I asked here:
syntax-case takes a syntax object as an argument and destructures it via pattern matching into pattern variables.
What are pattern variables composed of?
syntax takes a template, and the pattern variables in it, to produce a syntax object that has the same lexical scoping as that of the pattern variable, so where does that lexical scope get stored?
and then Ryan explained:
The short answer is that syntax objects store scoping information and
that pattern variables have nothing to do with it.
Here’s a longer answer:
A pattern variable is essentially bound to an ellipsis-depth n and syntax object(s). If the pattern variable doesn’t have ellipses after it, then n is 0 and the pattern variable refers to a single syntax object. If it has one ellipsis after it, then n is 1 and there is a list of syntax objects. And so forth.

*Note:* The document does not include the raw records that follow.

-- ==== Sys2Proof/Machine/Transport.lean ====
section
/-! DEFINITION. Memory hubs, the long-reach transport and barrier releases (R283, R287, R330 to R338). -/

namespace Sys2Proof.Machine

/-! ### Memory hubs (R331, R333, R497) -/

/-- The status a die reads from a hub (R497). -/
def hubStatus (s : Nat) : Status :=
  let st : Status := BitVec.ofNat 16 s
  if st = St.OK ∨ st = St.MEM_ADDR ∨ st = St.HUB_ERR then st else St.HUB_ERR

/-- HUB_RESPONSE (R331, R333): the oldest flit that a HUB module has brought answers the request it names; late ones are
discarded and counted. [DESIGN CHOICE, log 69] -/
def Die.hubResponse (d : Die) (m : Nat) : Die :=
  if d.role m ≠ 2 then d
  else match (d.mod m).ingress with
  | [] => d
  | l :: rest =>
    let h := l.flit.h
    let d := d.modMod m (fun x => { x with ingress := rest }.freeSlot h.vc)
    match d.hub.findIdx? (fun q => q.mod == m && q.src == h.dest && q.sep == h.sep && q.mseq == h.mseq) with
    | none => d.discard m 1
    | some i =>
      match d.hub[i]? with
      | none => d
      | some q =>
        if h.kind = 6 then
          let st := hubStatus (fld (l.flit.word 0) 15 0)
          ({ d with hub := d.hub.eraseIdx i }).hubReply q st
        else
          let left := q.left - 1
          let d := { d with hub := if left = 0 then d.hub.eraseIdx i else d.hub.set i { q with left := left } }
          d.enter (entryRouter m l) 5 l.flit

/-- HUB_TIMEOUT (R333): a request without a complete response within PORCH_HUB_TO µs completes with MEM_TIMEOUT.
[DESIGN CHOICE, log 69] -/
def Die.hubTimeout (d : Die) (i : Nat) : Die :=
  match d.hub[i]? with
  | none => d
  | some q =>
    let limit := d.rf 0x8000C 19 0
    if limit ≠ 0 ∧ q.at_ + 100 * limit ≤ d.ts.toNat then ({ d with hub := d.hub.eraseIdx i }).hubReply q St.MEM_TIMEOUT else d

/-! ### Long-reach connections (R334 to R338) -/

/-- The edges on which a link group lies. -/
def Die.groupEdges (d : Die) (g : Nat) : List Nat := ((groupModules d.reg g).map (· / 12)).eraseDups

/-- The windows of the enabled connections on an edge together, with connection `c` counted as enabled at `ctl` (R338). -/
def Die.edgeWindow (d : Die) (e c : Nat) (ctl : Word) : Nat :=
  (List.range 64).foldl (fun a k =>
    let v := if k = c then ctl else d.reg (connOff k 0)
    if bit v 31 ∧ (d.groupEdges (fld v 27 24)).contains e then a + d.connWin k else a) 0

/-- CONNECTION_ENABLE (R334, R337, R338): a write of PORCH_XC_CTL; EN sets both sequences to 0, and is refused when the windows on one
edge would pass 16,384 flits. FAILED stays until a write of EN = 1 that follows a write of EN = 0. [DESIGN CHOICE, log 66] -/
def Die.connEnable (d : Die) (c : Nat) (v : Word) : Die × Status :=
  let old := d.reg (connOff c 0)
  let ctl := mergeMask 0 v 0x8F00FFFF ||| (if bit v 31 ∧ bit old 31 = false then 0 else old &&& 0x40000000)
  if bit v 31 ∧ (d.groupEdges (fld v 27 24)).any (fun e => 16384 < d.edgeWindow e c ctl) then
    (d.porchErr 0 3 c St.XPORT_WIN, St.XPORT_WIN)
  else
    let d := d.setReg (connOff c 0) ctl
    if bit v 31 then
      ({ (d.setReg (connOff c 1) 0).setReg (connOff c 2) 0 with conns := tset .reset d.conns c .reset }, St.OK)
    else (d, St.OK)

/-- CONNECTION_ENABLE as a command: refused with CTX_STATE while a context is RUNNING or DRAINING (R341). -/
def Die.connEnableCmd (d : Die) (c : Nat) (v : Word) : Die := if d.anyBusy then d.porchErr 0 3 c St.CTX_STATE 
  else let x := d.connEnable c v
    if x.2 = St.OK then x.1.siteStale else x.1

/-- A header of the connection's own waits to be sent (R335, R336). -/
def Die.connSend (d : Die) (c : Nat) (nak : Bool) : Die := d.modConn c (fun k => { k with control := k.control ++ [nak] })

/-- Is a connection enabled and not failed? -/
def Die.connRuns (d : Die) (c : Nat) : Bool := bit (d.reg (connOff c 0)) 31 && !bit (d.reg (connOff c 0)) 30

/-- Every unacknowledged packet to be sent again from the oldest, and the connection FAILED at its retry limit, each packet it discards
counted at the module it was bound for (R336, R337). -/
def Die.connResend (d : Die) (c : Nat) : Die :=
  let k := d.conn c
  if k.unacked.isEmpty ∨ d.connRuns c = false then d
  else
    let limit := max 1 (d.rf (connOff c 3) 31 28)
    if limit ≤ k.retries then
      let d := k.unacked.foldl (fun d u => d.discard u.mod 1) (d.setF (connOff c 0) 30 30 1)
      ((d.modConn c (fun k => { k with unacked := [], resend := none })).dirty 3 c St.XPORT_FAIL).porchErr 1 3 c St.XPORT_FAIL
    else
      d.modConn c (fun k => { k with retries := k.retries + 1, resend := some 0, unacked := k.unacked.map (fun u => { u with at_ := d.ts.toNat }) })

/-- TACK taken up: the packets before it are acknowledged (R336). -/
def Conn.ack (k : Conn) (tack : Nat) : Conn :=
  let keep := k.unacked.filter (fun u => !atOrAfter 32 (u.tseq + 1) tack)
  let gone := k.unacked.length - keep.length
  { k with unacked := keep, retries := if 0 < gone then 0 else k.retries
           resend := k.resend.bind (fun i => if keep.isEmpty then none else some (i - gone)) }

/-- TRANSPORT_PACKET_RECEIVE (R336): the oldest packet that has arrived is accepted in order, discarded as a duplicate and
acknowledged again, or answered with one NAK for its gap. -/
def Die.packetReceive (d : Die) (c : Nat) : Die :=
  match (d.conn c).got with
  | [] => d
  | p :: rest =>
    if bit (d.reg (connOff c 0)) 31 = false then (d.modConn c (fun k => { k with got := rest })).freePacket p else
    let d := d.modConn c (fun k => { k with got := rest }.ack p.tack)
    let d := if p.nak then d.connResend c else d
    let want := (d.reg (connOff c 2)).toNat
    if p.cnt = 0 then d
    else if p.tseq = want then
      let d := (d.setNat (connOff c 2) (want + 1)).modConn c (fun k =>
        { k with naked := false, firstAt := if k.since = 0 then d.ts.toNat else k.firstAt, since := k.since + 1 })
      p.flits.foldl (fun d l => d.deliver p.mod l) d
    else if atOrAfter 32 want p.tseq then
      let d := d.freePacket p
      if (d.conn c).naked then d else (d.modConn c (fun k => { k with naked := true })).connSend c true
    else (d.freePacket p).connSend c false

/-- TRANSPORT_ACK_TIMER (R336): an acknowledgement after 1 µs or 16 packets. -/
def Die.ackTimer (d : Die) (c : Nat) : Die :=
  let k := d.conn c
  if bit (d.reg (connOff c 0)) 31 ∧ 0 < k.since ∧ (16 ≤ k.since ∨ k.firstAt + 100 ≤ d.ts.toNat) then
    (d.modConn c (fun k => { k with since := 0 })).connSend c false
  else d

/-- TRANSPORT_RETRANSMIT_TIMEOUT (R336, R337): the oldest unacknowledged packet has waited the retransmit timeout. -/
def Die.retransmit (d : Die) (c : Nat) : Die :=
  match (d.conn c).unacked with
  | u :: _ => if u.at_ + 100 * d.rf (connOff c 3) 11 0 ≤ d.ts.toNat then d.connResend c else d
  | [] => d

/-! ### Barriers (R283, R287) -/

/-- The cores that take part in a channel; those of channel 31 are the job cores (R282, R351). -/
def Die.partakers (d : Die) (ch : Nat) : List CoreCode :=
  d.codes.filter (fun c => bit ((d.core c.toNat).reg 0xD140) ch && d.coreOn c.toNat)

/-- The bound semaphore of a core signalled by a barrier release (R276, R283). -/
def Wk.barSignal (ch : Nat) (w : Wk) : Wk :=
  let b := w.reg (0xD180 + 4 * ch)
  let w := w.onCore (fun c => { c with barArr := tset false c.barArr ch false })
  match w.c.semPhys (fld b 7 6) (fld b 5 0) with
  | some p => (w.addSignal p 1 (w.lsig 2 w.env.die w.env.code)).serveRWaits
  | none => w

/-- A channel released on this die: every taking-part core signalled, GEN counted, the release passed down, a fresh phase (R283). -/
def Die.releaseBar (d : Die) (ch : Nat) : Die :=
  let off := 0x4010C + 16 * ch
  let d := (d.partakers ch).foldl (fun d c => d.onCore c (Wk.barSignal ch)) d
  let d := (d.setF off 15 0 (d.rf off 15 0 + 1)).setF off 30 30 0
  let d := d.modBar ch (fun _ => .reset)
  if d.wide ch then d.sendDown ch 1 else d

/-- Have all the channel's arrivals come? (R283) [DESIGN CHOICE, log 61] -/
def Die.barFull (d : Die) (ch : Nat) : Bool :=
  let ps := d.partakers ch
  let kids := if d.wide ch then d.kidsOf ch else []
  (!ps.isEmpty || !kids.isEmpty) && ps.all (fun c => tget false (d.core c.toNat).barArr ch) && kids.all (fun m => (d.bar ch).kids.contains m)

/-- BARRIER_RELEASE (R283, R323): with every arrival in, the root releases the channel; another die sends its arrival upward, and
releases when its parent has. -/
def Die.barRelease (d : Die) (ch : Nat) : Die :=
  let off := 0x4010C + 16 * ch
  if ch = 31 ∨ bit (d.reg (0x40100 + 16 * ch)) 31 = false ∨ bit (d.reg off) 31 ∨ d.barFull ch = false then d
  else if d.wide ch = false ∨ (d.parentOf ch).1 then d.releaseBar ch
  else if (d.bar ch).down.isSome then d.releaseBar ch
  else if (d.bar ch).up then d
  else ((d.modBar ch (fun b => { b with up := true })).setF off 30 30 1).sendUp ch 0

/-- BARRIER_CHANNEL_ENABLE (R287, R289): a write of SEM_BAR_CTL; EN = 1 clears ORPH and starts a phase. -/
def Die.barEnable (d : Die) (ch : Nat) (v : Word) : Die :=
  let d := d.setReg (0x40100 + 16 * ch) (mergeMask 0 v 0xFFC00000)
  if bit v 31 then
    let d := (d.setF (0x4010C + 16 * ch) 31 30 0).modBar ch (fun _ => .reset)
    d.codes.foldl (fun d c => if d.coreOn c.toNat then
      d.setCore c.toNat { d.core c.toNat with barArr := tset false (d.core c.toNat).barArr ch false } else d) d
  else d

/-- BARRIER_CHANNEL_ENABLE: SEM_BAR_CTL of a channel written; refused with CTX_STATE while a context runs, recorded in CTL_PORT_ERR for
port 0 (R287, R289, R550). [DESIGN CHOICE, log 102] -/
def Die.barEnableCmd (d : Die) (ch : Nat) (v : Word) : Die := if d.anyBusy then d.portErr 0 0 St.CTX_STATE else d.barEnable ch v

/-- The cores that have arrived in a channel's phase. -/
def Die.barArrived (d : Die) (ch : Nat) : Nat := d.cores.countP (fun e => tget false e.2.barArr ch)

end Sys2Proof.Machine
end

The ‘syntax’ form is like ‘quasiquote’, except that there is no explicit ‘unquote’; rather, pattern variables are automatically substituted, and the rest of the template becomes syntax object literals (via ‘quote-syntax’) that remember the bindings in scope where they occurred.
So pattern variables, while convenient, are not necessary for writing macros. You could do just the same with ‘quote-syntax’, ‘syntax-e’, ‘datum->syntax’, ‘car’, etc.
Lexical scoping is managed by the syntax objects. The macro arguments already have their lexical contexts embedded in them, and that is preserved as the macro takes them apart and puts them together with new syntax. This new syntax mostly comes from syntax literals.
The essence of the algorithm is explained in “Syntactic Abstraction in Scheme” by Dybvig et al.